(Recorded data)
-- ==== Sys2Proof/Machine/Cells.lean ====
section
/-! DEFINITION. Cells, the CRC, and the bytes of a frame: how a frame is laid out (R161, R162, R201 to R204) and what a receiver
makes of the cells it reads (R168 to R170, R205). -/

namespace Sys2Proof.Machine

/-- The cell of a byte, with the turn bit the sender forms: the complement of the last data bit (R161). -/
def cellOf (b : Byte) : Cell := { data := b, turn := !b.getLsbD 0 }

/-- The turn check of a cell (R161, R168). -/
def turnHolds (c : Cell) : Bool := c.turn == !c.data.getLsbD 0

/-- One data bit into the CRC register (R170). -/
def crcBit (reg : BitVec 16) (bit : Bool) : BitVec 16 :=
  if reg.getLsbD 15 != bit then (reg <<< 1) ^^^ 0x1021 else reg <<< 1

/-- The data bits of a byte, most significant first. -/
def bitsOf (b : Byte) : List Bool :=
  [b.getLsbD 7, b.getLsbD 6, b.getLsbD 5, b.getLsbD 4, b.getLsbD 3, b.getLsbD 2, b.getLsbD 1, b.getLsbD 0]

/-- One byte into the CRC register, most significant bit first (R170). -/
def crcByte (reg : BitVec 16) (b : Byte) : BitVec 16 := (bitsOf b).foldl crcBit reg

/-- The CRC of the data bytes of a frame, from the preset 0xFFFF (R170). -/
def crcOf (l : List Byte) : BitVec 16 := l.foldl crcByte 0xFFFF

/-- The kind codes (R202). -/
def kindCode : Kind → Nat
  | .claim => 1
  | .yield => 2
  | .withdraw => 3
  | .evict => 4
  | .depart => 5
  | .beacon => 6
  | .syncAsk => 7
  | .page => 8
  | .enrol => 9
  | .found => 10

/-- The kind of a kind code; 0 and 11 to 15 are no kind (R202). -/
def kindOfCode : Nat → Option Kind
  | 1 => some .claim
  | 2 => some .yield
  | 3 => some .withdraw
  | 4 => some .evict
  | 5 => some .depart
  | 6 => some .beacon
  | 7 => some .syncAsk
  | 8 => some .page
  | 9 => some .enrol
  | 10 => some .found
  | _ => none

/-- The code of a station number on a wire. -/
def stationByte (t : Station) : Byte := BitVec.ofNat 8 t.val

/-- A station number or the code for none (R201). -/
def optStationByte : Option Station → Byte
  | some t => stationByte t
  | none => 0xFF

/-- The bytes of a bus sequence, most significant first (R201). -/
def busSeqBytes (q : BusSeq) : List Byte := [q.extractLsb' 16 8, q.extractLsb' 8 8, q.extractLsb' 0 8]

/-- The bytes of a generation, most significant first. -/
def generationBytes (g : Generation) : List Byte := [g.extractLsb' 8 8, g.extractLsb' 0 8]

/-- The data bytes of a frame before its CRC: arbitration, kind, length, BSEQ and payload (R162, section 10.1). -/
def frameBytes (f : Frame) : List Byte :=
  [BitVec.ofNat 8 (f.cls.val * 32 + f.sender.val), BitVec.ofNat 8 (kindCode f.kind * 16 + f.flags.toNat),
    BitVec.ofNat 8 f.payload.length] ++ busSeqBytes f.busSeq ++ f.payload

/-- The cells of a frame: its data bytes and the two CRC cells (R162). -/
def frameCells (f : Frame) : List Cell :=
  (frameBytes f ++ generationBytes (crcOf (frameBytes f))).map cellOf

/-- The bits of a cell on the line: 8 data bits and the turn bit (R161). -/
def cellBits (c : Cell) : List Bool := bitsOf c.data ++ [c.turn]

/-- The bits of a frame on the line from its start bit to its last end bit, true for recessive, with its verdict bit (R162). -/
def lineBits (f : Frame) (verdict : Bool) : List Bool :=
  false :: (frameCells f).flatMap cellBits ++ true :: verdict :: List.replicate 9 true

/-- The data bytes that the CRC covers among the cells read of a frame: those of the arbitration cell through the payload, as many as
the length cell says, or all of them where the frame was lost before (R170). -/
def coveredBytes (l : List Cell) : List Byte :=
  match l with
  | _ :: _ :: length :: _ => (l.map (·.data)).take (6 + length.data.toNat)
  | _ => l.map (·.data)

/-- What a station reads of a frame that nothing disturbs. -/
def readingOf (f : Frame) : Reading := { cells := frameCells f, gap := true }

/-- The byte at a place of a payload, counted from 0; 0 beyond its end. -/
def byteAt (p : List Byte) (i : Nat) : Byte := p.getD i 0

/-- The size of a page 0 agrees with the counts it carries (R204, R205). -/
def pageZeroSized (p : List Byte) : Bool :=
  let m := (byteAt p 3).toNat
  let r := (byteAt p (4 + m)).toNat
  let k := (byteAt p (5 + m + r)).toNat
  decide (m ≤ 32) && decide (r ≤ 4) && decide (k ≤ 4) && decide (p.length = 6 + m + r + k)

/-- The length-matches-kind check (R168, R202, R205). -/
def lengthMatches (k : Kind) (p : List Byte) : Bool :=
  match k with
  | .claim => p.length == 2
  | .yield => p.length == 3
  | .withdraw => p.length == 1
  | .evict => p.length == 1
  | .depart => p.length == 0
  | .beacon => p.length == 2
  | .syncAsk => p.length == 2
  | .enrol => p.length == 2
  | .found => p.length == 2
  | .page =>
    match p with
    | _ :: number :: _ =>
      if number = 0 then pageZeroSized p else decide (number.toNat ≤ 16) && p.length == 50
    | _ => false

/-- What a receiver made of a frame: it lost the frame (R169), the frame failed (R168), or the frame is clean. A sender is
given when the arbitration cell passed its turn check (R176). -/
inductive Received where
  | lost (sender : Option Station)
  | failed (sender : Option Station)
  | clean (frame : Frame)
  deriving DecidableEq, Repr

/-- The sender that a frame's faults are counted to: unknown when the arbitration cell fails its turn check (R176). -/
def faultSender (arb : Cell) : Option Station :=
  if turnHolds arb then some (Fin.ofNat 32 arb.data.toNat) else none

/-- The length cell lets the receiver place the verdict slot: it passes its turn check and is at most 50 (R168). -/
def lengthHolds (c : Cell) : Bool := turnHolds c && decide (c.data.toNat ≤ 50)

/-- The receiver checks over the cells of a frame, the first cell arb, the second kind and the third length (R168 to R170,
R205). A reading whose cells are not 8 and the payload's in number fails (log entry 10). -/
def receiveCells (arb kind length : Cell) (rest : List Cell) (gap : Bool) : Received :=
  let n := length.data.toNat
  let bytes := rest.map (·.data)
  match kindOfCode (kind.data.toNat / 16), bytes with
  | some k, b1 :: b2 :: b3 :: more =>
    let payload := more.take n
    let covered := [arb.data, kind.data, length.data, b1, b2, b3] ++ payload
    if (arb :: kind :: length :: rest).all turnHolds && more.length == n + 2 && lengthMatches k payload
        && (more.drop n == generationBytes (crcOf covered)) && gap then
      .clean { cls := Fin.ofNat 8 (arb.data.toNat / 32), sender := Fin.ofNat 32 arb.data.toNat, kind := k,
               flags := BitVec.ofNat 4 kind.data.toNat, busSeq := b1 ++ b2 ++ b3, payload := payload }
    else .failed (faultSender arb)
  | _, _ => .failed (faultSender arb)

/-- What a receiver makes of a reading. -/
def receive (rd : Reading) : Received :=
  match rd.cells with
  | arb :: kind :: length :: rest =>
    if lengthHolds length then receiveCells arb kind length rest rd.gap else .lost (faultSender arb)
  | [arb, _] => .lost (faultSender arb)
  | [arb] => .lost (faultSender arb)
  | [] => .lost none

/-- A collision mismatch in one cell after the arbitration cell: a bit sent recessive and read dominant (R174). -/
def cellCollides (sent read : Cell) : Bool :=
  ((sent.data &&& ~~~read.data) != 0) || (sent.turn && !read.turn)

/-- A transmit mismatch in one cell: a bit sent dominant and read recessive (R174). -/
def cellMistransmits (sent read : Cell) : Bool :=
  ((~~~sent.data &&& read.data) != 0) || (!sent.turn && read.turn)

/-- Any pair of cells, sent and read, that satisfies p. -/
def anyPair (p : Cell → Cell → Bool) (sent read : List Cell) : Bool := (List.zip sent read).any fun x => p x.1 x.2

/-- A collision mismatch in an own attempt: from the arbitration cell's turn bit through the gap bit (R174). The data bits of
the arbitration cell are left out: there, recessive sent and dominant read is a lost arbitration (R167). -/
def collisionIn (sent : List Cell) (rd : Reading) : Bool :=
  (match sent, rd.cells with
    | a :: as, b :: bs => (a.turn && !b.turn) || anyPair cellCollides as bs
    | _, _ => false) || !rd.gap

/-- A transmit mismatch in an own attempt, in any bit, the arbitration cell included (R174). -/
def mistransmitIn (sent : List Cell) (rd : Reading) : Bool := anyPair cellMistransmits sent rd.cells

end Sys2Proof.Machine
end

What the task asks>
Every line of the records containing the word "lengthHolds" must appear in the answer.

Result of the task>
def lengthHolds (c : Cell) : Bool := turnHolds c && decide (c.data.toNat ≤ 50)
    if lengthHolds length then receiveCells arb kind length rest rd.gap else .lost (faultSender arb)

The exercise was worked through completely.